You are viewing a plain text version of this content. The canonical link for it is here.
Posted to dev@lucene.apache.org by "Uwe Schindler (JIRA)" <ji...@apache.org> on 2009/10/23 21:54:00 UTC

[jira] Created: (LUCENE-2006) Optimization for FieldDocSortedHitQueue

Optimization for FieldDocSortedHitQueue
---------------------------------------

                 Key: LUCENE-2006
                 URL: https://issues.apache.org/jira/browse/LUCENE-2006
             Project: Lucene - Java
          Issue Type: Improvement
          Components: Search
    Affects Versions: 3.0
            Reporter: Uwe Schindler
            Assignee: Uwe Schindler
             Fix For: 3.0
         Attachments: LUCENE-2006.patch

When updating core for generics,  I found the following as a optimization of FieldDocSortedHitQueue:

All FieldDoc values are Compareables (also the score or docid, if they
appear as SortField in a MultiSearcher or ParallelMultiSearcher). The code
of lessThan seems very ineffective, as it has a big switch statement on the
SortField type, then casts the value to the underlying numeric type Object,
calls Number.xxxValue() & co for it and then compares manually. As
j.l.Number is itself Comparable, I see no reason to do this. Just call
compareTo on the Comparable interface and we are happy. The big deal is that
it prevents casting and the two method calls xxxValue(), as Number.compareTo
works more efficient internally.

The only special cases are String sort, where the Locale may be used and the
score sorting which is backwards. But these are two if statements instead of
the whole switch.

I had not tested it now for performance, but in my opinion it should be
faster for MultiSearchers. All tests still pass (because they should).


-- 
This message is automatically generated by JIRA.
-
You can reply to this email to add a comment to the issue online.


---------------------------------------------------------------------
To unsubscribe, e-mail: java-dev-unsubscribe@lucene.apache.org
For additional commands, e-mail: java-dev-help@lucene.apache.org


[jira] Commented: (LUCENE-2006) Optimization for FieldDocSortedHitQueue

Posted by "Uwe Schindler (JIRA)" <ji...@apache.org>.
    [ https://issues.apache.org/jira/browse/LUCENE-2006?page=com.atlassian.jira.plugin.system.issuetabpanels:comment-tabpanel&focusedCommentId=12769515#action_12769515 ] 

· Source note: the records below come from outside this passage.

-- ==== Sys2Proof/Laws/State.lean ====
section
/-! SUPPORT. What each setter of Machine/Ops.lean leaves in each field of the state: the field it writes, and every
other field as it was. -/

namespace Sys2Proof.Machine

/-! ### setPhase -/

@[simp] theorem State.setPhase_params (s : State) (p : Phase) : (s.setPhase p).params = s.params := rfl
@[simp] theorem State.setPhase_phase (s : State) (p : Phase) : (s.setPhase p).phase = p := rfl
@[simp] theorem State.setPhase_w (s : State) (p : Phase) : (s.setPhase p).w = s.w := rfl
@[simp] theorem State.setPhase_h (s : State) (p : Phase) : (s.setPhase p).h = s.h := rfl
@[simp] theorem State.setPhase_fb (s : State) (p : Phase) : (s.setPhase p).fb = s.fb := rfl
@[simp] theorem State.setPhase_xl (s : State) (p : Phase) : (s.setPhase p).xl = s.xl := rfl
@[simp] theorem State.setPhase_yl (s : State) (p : Phase) : (s.setPhase p).yl = s.yl := rfl
@[simp] theorem State.setPhase_xh (s : State) (p : Phase) : (s.setPhase p).xh = s.xh := rfl
@[simp] theorem State.setPhase_yh (s : State) (p : Phase) : (s.setPhase p).yh = s.yh := rfl
@[simp] theorem State.setPhase_dx (s : State) (p : Phase) : (s.setPhase p).dx = s.dx := rfl
@[simp] theorem State.setPhase_dy (s : State) (p : Phase) : (s.setPhase p).dy = s.dy := rfl
@[simp] theorem State.setPhase_aspectEn (s : State) (p : Phase) : (s.setPhase p).aspectEn = s.aspectEn := rfl
@[simp] theorem State.setPhase_aspect (s : State) (p : Phase) : (s.setPhase p).aspect = s.aspect := rfl
@[simp] theorem State.setPhase_pal (s : State) (p : Phase) : (s.setPhase p).pal = s.pal := rfl
@[simp] theorem State.setPhase_glyph (s : State) (p : Phase) : (s.setPhase p).glyph = s.glyph := rfl
@[simp] theorem State.setPhase_down (s : State) (p : Phase) : (s.setPhase p).down = s.down := rfl
@[simp] theorem State.setPhase_pressed (s : State) (p : Phase) : (s.setPhase p).pressed = s.pressed := rfl
@[simp] theorem State.setPhase_mx (s : State) (p : Phase) : (s.setPhase p).mx = s.mx := rfl
@[simp] theorem State.setPhase_my (s : State) (p : Phase) : (s.setPhase p).my = s.my := rfl
@[simp] theorem State.setPhase_text (s : State) (p : Phase) : (s.setPhase p).text = s.text := rfl
@[simp] theorem State.setPhase_seed (s : State) (p : Phase) : (s.setPhase p).seed = s.seed := rfl
@[simp] theorem State.setPhase_quit (s : State) (p : Phase) : (s.setPhase p).quit = s.quit := rfl
@[simp] theorem State.setPhase_cbEn (s : State) (p : Phase) : (s.setPhase p).cbEn = s.cbEn := rfl
@[simp] theorem State.setPhase_err (s : State) (p : Phase) : (s.setPhase p).err = s.err := rfl
@[simp] theorem State.setPhase_errcmd (s : State) (p : Phase) : (s.setPhase p).errcmd = s.errcmd := rfl
@[simp] theorem State.setPhase_lastt (s : State) (p : Phase) : (s.setPhase p).lastt = s.lastt := rfl
@[simp] theorem State.setPhase_evq (s : State) (p : Phase) : (s.setPhase p).evq = s.evq := rfl
@[simp] theorem State.setPhase_opened (s : State) (p : Phase) : (s.setPhase p).opened = s.opened := rfl
@[simp] theorem State.setPhase_cmdPort (s : State) (p : Phase) : (s.setPhase p).cmdPort = s.cmdPort := rfl
@[simp] theorem State.setPhase_rspPort (s : State) (p : Phase) : (s.setPhase p).rspPort = s.rspPort := rfl
@[simp] theorem State.setPhase_dispPort (s : State) (p : Phase) : (s.setPhase p).dispPort = s.dispPort := rfl
@[simp] theorem State.setPhase_cbPort (s : State) (p : Phase) : (s.setPhase p).cbPort = s.cbPort := rfl
@[simp] theorem State.setPhase_now (s : State) (p : Phase) : (s.setPhase p).now = s.now := rfl
@[simp] theorem State.setPhase_devices (s : State) (p : Phase) : (s.setPhase p).devices = s.devices := rfl
@[simp] theorem State.setPhase_turns (s : State) (p : Phase) : (s.setPhase p).turns = s.turns := rfl
@[simp] theorem State.setPhase_draws (s : State) (p : Phase) : (s.setPhase p).draws = s.draws := rfl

Uwe Schindler commented on LUCENE-2006:
---------------------------------------

I think it is because you only merge the top 1000 docs into the HitQueue. The merging of the HQs at the end of search is simple, because it only merges the top n docs of each queue. You would only see a difference if you sort all hits.

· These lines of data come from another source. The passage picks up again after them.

/-- 2.9: a packet in VSYNC is held. -/
theorem test_held :
    (stateOf (step { small with phase := .vsync, cmdPort := [0x00010110, 0] })).map (fun t => (t.phase, t.cmdPort))
      = some (.vsync, [0x00010110, 0]) := by decide

/-- R60: a packet may come in parts. -/
theorem test_host_completes_a_packet :
    (stateOf (step { small with cmdPort := [0x00010064], turns := [.host [7]] })).map (fun t => t.cmdPort)
      = some [0x00010064, 7] := by decide

/-- R183, U6: HOST sends no second packet before the response to the first. -/
theorem test_host_second_packet :
    step { small with cmdPort := [0x00000005], turns := [.host [0x00000005]] } = .refused .secondPacket := rfl

/-- 2.7: a press and a release in one drain. -/
theorem test_drain :
    (stateOf (step { small with phase := .drain, evq := [⟨0x00004101, 0⟩, ⟨0x00004102, 0⟩] })).map
      (fun t => (t.down, t.pressed, t.phase)) = some (0x000, 0x001, .time) := by decide

/-- 2.7: a held key reported again is no transition. -/
theorem test_drain_repeat :
    (stateOf (step { small with phase := .drain, down := 0x001, evq := [⟨0x00004101, 0⟩] })).map
      (fun t => (t.down, t.pressed)) = some (0x001, 0x000) := by decide

/-- 2.9: FRAME_START(0.016). -/
theorem test_time :
    (stateOf (step { inCallback with phase := .time, now := 16 })).map (fun t => (t.cbPort, t.lastt, t.phase))
      = some ([⟨0xD2F1A9FC, 0x3F90624D⟩], 16, .callback) := by decide

/-- 2.9: TOP with the quit flag set. -/
theorem test_top : (stateOf (step { small with phase := .top, quit := true })).map (fun t => t.phase) = some .halted := by
  decide

/-- Two cells in PRESENT. -/
def framed : State :=
  { small with
    phase := .present
    w := 2
    h := 1
    fb := [(0, 0x1F), (1, 0x20)]
    pal := (small.pal.set 15 ⟨255, 255, 255⟩).set 0 ⟨1, 2, 3⟩ }

/-- 2.6: a frame of two pixels, colours 15 and 0 of the palette. -/
theorem test_present : (stateOf (step framed)).bind (fun t => t.dispPort.getLast?)
    = some (.frame [0xFFFFFF, 0x010203]) := by decide

/-- R27, R119: a rescan opens each device once. -/
theorem test_rescan :
    (stateOf (step { small with phase := .drain, opened := [3, 9], devices := [9, 5], evq := [⟨0x00000006, 7⟩] })).map
      (fun t => t.opened) = some [3, 5, 9] := by decide

/-- The first instruction after reset: a packet placed there runs. -/
theorem test_first_instruction :
    (stateOf (step (State.reset.withFetchWord 32 0x00000106))).map (fun t => t.cbEn) = some true := by decide

/-- The state after reset meets R4 whatever the opaque parameters are. -/
theorem test_reset_params : State.reset.params.wf = true := by
  show (if Config.anyParams.wf then Config.anyParams else Params.least).wf = true
  split
  · assumption
  · decide

/-! ### Witnesses: for each statement with hypotheses, a state and operands that meet all of them together, each clause
at the edges of its range -/

/-- The invariant holds of the small machine. -/
theorem small_inv : small.Inv where
  params := by decide
  width := by decide
  height := by decide
  clipX := by decide
  clipY := by decide
  memory := by decide
  cells := by decide
  text := by decide
  opened := by decide
  fault := by decide
  port := by decide

/-- DecodeEncodeRoundTrip: a negative coordinate, the largest radius, an odd payload. -/
theorem test_witness_DecodeEncodeRoundTrip :
    (Instr.circ 255 (.ok (⟨-32768, 32767⟩, ⟨-1, 0⟩))).wf = true ∧ (Instr.cbreg true (.ok ())).wf = true
      ∧ (Instr.sprite 16 (.ok (⟨0, 0⟩, ⟨65535, 65535⟩, [1, 2, 3, 4, 5]))).wf = true := by decide

/-- BlockActs: no turn named, and the block's turn named. -/
theorem blockActs_nil (s : State) (h : s.turns = []) : BlockActs s s := .inl ⟨h, rfl⟩

theorem blockActs_cons (s : State) (ts : List Turn) (h : s.turns = .block :: ts) : BlockActs s { s with turns := ts } :=
  .inr ⟨ts, h, rfl⟩

/-- PacketsAreClassifiedInOrder: no row; a count too small, too large, and a payload's; a reserved half; a command. The
block's turn is named, or none is. -/
theorem test_witness_PacketsAreClassifiedInOrder :
    (let s := { small with cmdPort := [0x00010007, 5, 9] }
     BlockActs s s ∧ s.phase = .setup ∧ s.cmdPort = 0x00010007 :: ([5] ++ [9])
      ∧ [(5 : Word)].length = (nwField 0x00010007).toNat ∧ selectRow 0x00010007 = none)
    ∧ (let s := { inCallback with cmdPort := [0x00000010], turns := [.block, .display] }
       BlockActs s { s with turns := [.display] } ∧ s.phase = .callback ∧ s.cmdPort = 0x00000010 :: ([] ++ [])
        ∧ selectRow 0x00000010 = some .pset ∧ ([] : List Word).length = (nwField 0x00000010).toNat
        ∧ ¬ OperandCountRight .pset [])
    ∧ (selectRow 0x00020010 = some .pset ∧ [(0 : Word), 0].length = (nwField 0x00020010).toNat
      ∧ ¬ OperandCountRight .pset [0, 0])
    ∧ (selectRow 0x00020031 = some .glyphset ∧ [(8 : Word), 0].length = (nwField 0x00020031).toNat
      ∧ ¬ OperandCountRight .glyphset [8, 0])
    ∧ (selectRow 0x00020924 = some .circf ∧ [(0x00040004 : Word), 0x00010002].length = (nwField 0x00020924).toNat
      ∧ OperandCountRight .circf [0x00040004, 0x00010002] ∧ radReserved .circf [0x00040004, 0x00010002] ≠ 0)
    ∧ (selectRow 0x00030031 = some .glyphset ∧ [(7 : Word), 0, 0].length = (nwField 0x00030031).toNat
      ∧ OperandCountRight .glyphset [7, 0, 0] ∧ radReserved .glyphset [7, 0, 0] = 0) := by
  refine ⟨⟨blockActs_nil _ rfl, by decide⟩, ⟨blockActs_cons _ _ rfl, by decide, by decide, by decide, by decide, ?_⟩,
    ⟨by decide, by decide, ?_⟩, ⟨by decide, by decide, ?_⟩, ⟨by decide, by decide, ?_, by decide⟩,
    ⟨by decide, by decide, ?_, by decide⟩⟩ <;>
    simp [OperandCountRight, lenIndex, Op.fixed]

/-- StepRunsTheDecodedCommand: no turn named; a turn of the block; a packet short of one word; an empty port, and a
header alone that announces one word. -/
theorem test_witness_StepRunsTheDecodedCommand :
    (let s := { inCallback with cmdPort := [0x00000050, 7] }
     BlockActs s s ∧ s.phase = .callback ∧ decode s.cmdPort = .command (.btn (.ok ())) [7])
    ∧ (let s := { small with cmdPort := [0x00000050], turns := [.block, .display] }
       BlockActs s { s with turns := [.display] } ∧ s.phase = .setup ∧ decode s.cmdPort = .command (.btn (.ok ())) [])
    ∧ (let s := { small with cmdPort := [0x00020924, 0x00040004], turns := [.block] }
       BlockActs s { s with turns := [] } ∧ s.phase = .setup ∧ decode s.cmdPort = .incomplete)
    ∧ decode [] = .incomplete ∧ decode [0x00010064] = .incomplete ∧ decode [0x00010064, 7] ≠ .incomplete :=
  ⟨⟨blockActs_nil _ rfl, by decide⟩, ⟨blockActs_cons _ _ rfl, by decide⟩, ⟨blockActs_cons _ _ rfl, by decide⟩, by decide⟩

theorem test_witness_WrongOperandCountFaults : hasOperands (.sprite 16 (.wrongCount 2)) = false := by decide

/-- PixelWriteIsTranslatedBoundedAndClipped: the last cell; one column past it; one row past the clip rectangle. -/
theorem test_witness_PixelWriteIsTranslatedBoundedAndClipped :
    (let s := { small with dx := 2 }
     (7 : Int) = 5 + s.dx.toInt ∧ (7 : Int) = 7 + s.dy.toInt ∧ (0 : Int) ≤ 7 ∧ (7 : Int) < s.w.toNat
      ∧ (7 : Int) < s.h.toNat ∧ s.xl.toInt ≤ 7 ∧ 7 ≤ s.xh.toInt ∧ s.yl.toInt ≤ 7 ∧ 7 ≤ s.yh.toInt)
    ∧ (let s := { small with dx := 2 }
       (8 : Int) = 6 + s.dx.toInt ∧ ¬ ((8 : Int) < s.w.toNat))
    ∧ (let s := { small with yh := 3 }
       (4 : Int) = 4 + s.dy.toInt ∧ ¬ ((4 : Int) ≤ s.yh.toInt)) := by decide

/-- PgetReadsTheMaskedCell: the last cell, the column after it, the row before the first. -/
theorem test_witness_PgetReadsTheMaskedCell :
    (let p : XY := ⟨7, 7⟩
     0 ≤ p.a.toInt ∧ p.a.toInt < small.w.toNat ∧ 0 ≤ p.b.toInt ∧ p.b.toInt < small.h.toNat)
    ∧ (let p : XY := ⟨8, 0⟩
       ¬ (p.a.toInt < small.w.toNat))
    ∧ (let p : XY := ⟨0, -1⟩
       ¬ (0 ≤ p.b.toInt)) := by decide

theorem test_witness_WrittenPixelReadsBackMasked :
    (let s := { small with dx := 2, dy := -1 }
     let p : XY := ⟨-2, 8⟩
     let q : XY := ⟨0, 7⟩
     s.landing p.a.toInt p.b.toInt = some (at8 0 7) ∧ q.a.toInt = p.a.toInt + s.dx.toInt
      ∧ q.b.toInt = p.b.toInt + s.dy.toInt) := by decide

/-- SetresMakesANewGrid and SetresaMakesANewGridWithAspect: 1 and 255 are allowed of `MAX_W = MAX_H = 256`; 0, 256 and
a negative width are not. -/
theorem test_witness_SetresMakesANewGrid :
    (let p : XY := ⟨255, 1⟩
     0 < p.a.toInt ∧ p.a.toInt < small.params.maxW ∧ 0 < p.b.toInt ∧ p.b.toInt < small.params.maxH)
    ∧ (let p : XY := ⟨256, 5⟩
       ¬ (p.a.toInt < small.params.maxW))
    ∧ (let p : XY := ⟨5, 0⟩
       ¬ (0 < p.b.toInt))
    ∧ (let p : XY := ⟨-3, 5⟩
       ¬ (0 < p.a.toInt)) := by decide

/-- The clauses of SETRESA are those of SETRES, on the same operands. -/
theorem test_witness_SetresaMakesANewGridWithAspect :
    (let p : XY := ⟨1, 255⟩
     0 < p.a.toInt ∧ p.a.toInt < small.params.maxW ∧ 0 < p.b.toInt ∧ p.b.toInt < small.params.maxH)
    ∧ (let p : XY := ⟨5, 256⟩
       ¬ (p.b.toInt < small.params.maxH)) := by decide

theorem test_witness_ClearFillsTheGrid : small.Inv ∧ 63 < small.w.toNat * small.h.toNat
    ∧ small.w.toNat * small.h.toNat ≤ 64 := ⟨small_inv, by decide, by decide⟩

theorem test_witness_CircfDrawsTheDisk : (⟨-1, 0⟩ : RAD).reserved = 0 ∧ (⟨2, 1⟩ : RAD).reserved ≠ 0 := by decide

theorem test_witness_CircDrawsTheAnnulus : (⟨0, 0⟩ : RAD).reserved = 0 ∧ (⟨0, 0x8000⟩ : RAD).reserved ≠ 0 := by decide

theorem test_witness_LineDrawsThePathOfTheErrorTerm :
    (let p : XY := ⟨3, 1⟩
     let q : XY := ⟨0, 0⟩
     (3 : Int) = ((q.a.toInt - p.a.toInt).natAbs : Int) ∧ (1 : Int) = ((q.b.toInt - p.b.toInt).natAbs : Int)
      ∧ (-1 : Int) = (if p.a.toInt < q.a.toInt then 1 else -1) ∧ (-1 : Int) = (if p.b.toInt < q.b.toInt then 1 else -1)
      ∧ (linePoints 3 1 0 0)[3]? = some (0, 0) ∧ (linePoints 3 1 0 0)[1]? = some (2, 1)) := by decide

/-- LinePathReachesItsEnd: a flat line and a steep one. -/
theorem test_witness_LinePathReachesItsEnd :
    ((linePoints 0 0 3 1)[1]? = some (1, 0) ∧ (linePoints 0 0 3 1)[1 + 1]? = some (2, 1)
      ∧ (1 - 0 : Int).natAbs ≤ (3 - 0 : Int).natAbs)
    ∧ ((linePoints 0 0 1 3)[0]? = some (0, 0) ∧ (linePoints 0 0 1 3)[0 + 1]? = some (0, 1)
      ∧ (1 - 0 : Int).natAbs ≤ (3 - 0 : Int).natAbs) := by decide

theorem test_witness_GlyphgetRespondsTheRows : (127 : Byte).toNat ≤ 127 ∧ 127 < (128 : Byte).toNat := by decide

theorem test_witness_GlyphsetReplacesOneGlyph :
    ((127 : Byte).toNat ≤ 127 ∧ [(1 : Byte), 2, 3, 4, 5, 6, 7, 8].length = 8) ∧ 127 < (128 : Byte).toNat
      ∧ ((0 : Byte).toNat ≤ 127 ∧ [(1 : Byte), 2, 3, 4, 5, 6, 7].length ≠ 8) := by decide

/-- SpriteBytesDecodeToColours: both ends of each range, and the bytes beside them. -/
theorem test_witness_SpriteBytesDecodeToColours :
    (1 ≤ 1 ∧ 9 ≤ 9) ∧ (10 ≤ 10 ∧ 15 ≤ 15)
      ∧ (0x30 < 128 ∧ ¬ (0x31 ≤ 0x30 ∧ 0x30 ≤ 0x39) ∧ ¬ (0x41 ≤ 0x30 ∧ 0x30 ≤ 0x46) ∧ ¬ (0x61 ≤ 0x30 ∧ 0x30 ≤ 0x66))
      ∧ (0x67 < 128 ∧ ¬ (0x31 ≤ 0x67 ∧ 0x67 ≤ 0x39) ∧ ¬ (0x41 ≤ 0x67 ∧ 0x67 ≤ 0x46) ∧ ¬ (0x61 ≤ 0x67 ∧ 0x67 ≤ 0x66))
      ∧ 127 < 128 := by decide

/-- SpriteDrawsOpaquePixels: a pixel that lands in the last cell, a transparent one, an empty sprite, a wrong length. -/
theorem test_witness_SpriteDrawsOpaquePixels :
    (let p : XY := ⟨6, 7⟩
     let z : WH := ⟨2, 1⟩
     let data : List Byte := [0x31, 0x66]
     data.length = z.w.toNat * z.h.toNat ∧ 1 < z.w.toNat ∧ 0 < z.h.toNat
      ∧ spriteByte small.params z.w.toNat data 1 0 ≠ 1
      ∧ small.landing (p.a.toInt + (1 : Nat)) (p.b.toInt + (0 : Nat)) = some (at8 7 7)
      ∧ spriteByte small.params z.w.toNat data 0 0 = 1)
    ∧ (let z : WH := ⟨0, 5⟩
       ([] : List Byte).length = z.w.toNat * z.h.toNat)
    ∧ (let z : WH := ⟨2, 2⟩
       [(0x31 : Byte), 0x32, 0x33].length ≠ z.w.toNat * z.h.toNat) := by decide

theorem test_witness_ColorgetRespondsTheEntry : (15 : Byte).toNat ≤ 15 ∧ 15 < (16 : Byte).toNat := by decide

theorem test_witness_ColorsetStoresTruncatedComponents : (15 : Byte).toNat ≤ 15 ∧ 15 < (255 : Byte).toNat := by decide

theorem test_witness_PresentEmitsTheFrame :
    BlockActs framed framed ∧ framed.phase = .present ∧ 1 < framed.w.toNat * framed.h.toNat :=
  ⟨blockActs_nil _ rfl, by decide⟩

/-- InputQueriesRespond: a text whose length the LEN word holds. -/
theorem test_witness_InputQueriesRespond : { small with text := [0x68, 0x69] }.text.length < 2 ^ 32 := by decide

I think we can commit this, too.

> Optimization for FieldDocSortedHitQueue
> ---------------------------------------
>
>                 Key: LUCENE-2006
>                 URL: https://issues.apache.org/jira/browse/LUCENE-2006
>             Project: Lucene - Java
>          Issue Type: Improvement
>          Components: Search
>    Affects Versions: 3.0
>            Reporter: Uwe Schindler
>            Assignee: Uwe Schindler
>             Fix For: 3.0
>
>         Attachments: LUCENE-2006.patch
>
>
> When updating core for generics,  I found the following as a optimization of FieldDocSortedHitQueue:
> All FieldDoc values are Compareables (also the score or docid, if they
> appear as SortField in a MultiSearcher or ParallelMultiSearcher). The code
> of lessThan seems very ineffective, as it has a big switch statement on the
> SortField type, then casts the value to the underlying numeric type Object,
> calls Number.xxxValue() & co for it and then compares manually. As
> j.l.Number is itself Comparable, I see no reason to do this. Just call
> compareTo on the Comparable interface and we are happy. The big deal is that
> it prevents casting and the two method calls xxxValue(), as Number.compareTo
> works more efficient internally.
> The only special cases are String sort, where the Locale may be used and the
> score sorting which is backwards. But these are two if statements instead of
> the whole switch.
> I had not tested it now for performance, but in my opinion it should be
> faster for MultiSearchers. All tests still pass (because they should).

-- 
This message is automatically generated by JIRA.
-
You can reply to this email to add a comment to the issue online.


---------------------------------------------------------------------
To unsubscribe, e-mail: java-dev-unsubscribe@lucene.apache.org
For additional commands, e-mail: java-dev-help@lucene.apache.org


[jira] Commented: (LUCENE-2006) Optimization for FieldDocSortedHitQueue

Posted by "Mark Miller (JIRA)" <ji...@apache.org>.
    [ https://issues.apache.org/jira/browse/LUCENE-2006?page=com.atlassian.jira.plugin.system.issuetabpanels:comment-tabpanel&focusedCommentId=12769521#action_12769521 ] 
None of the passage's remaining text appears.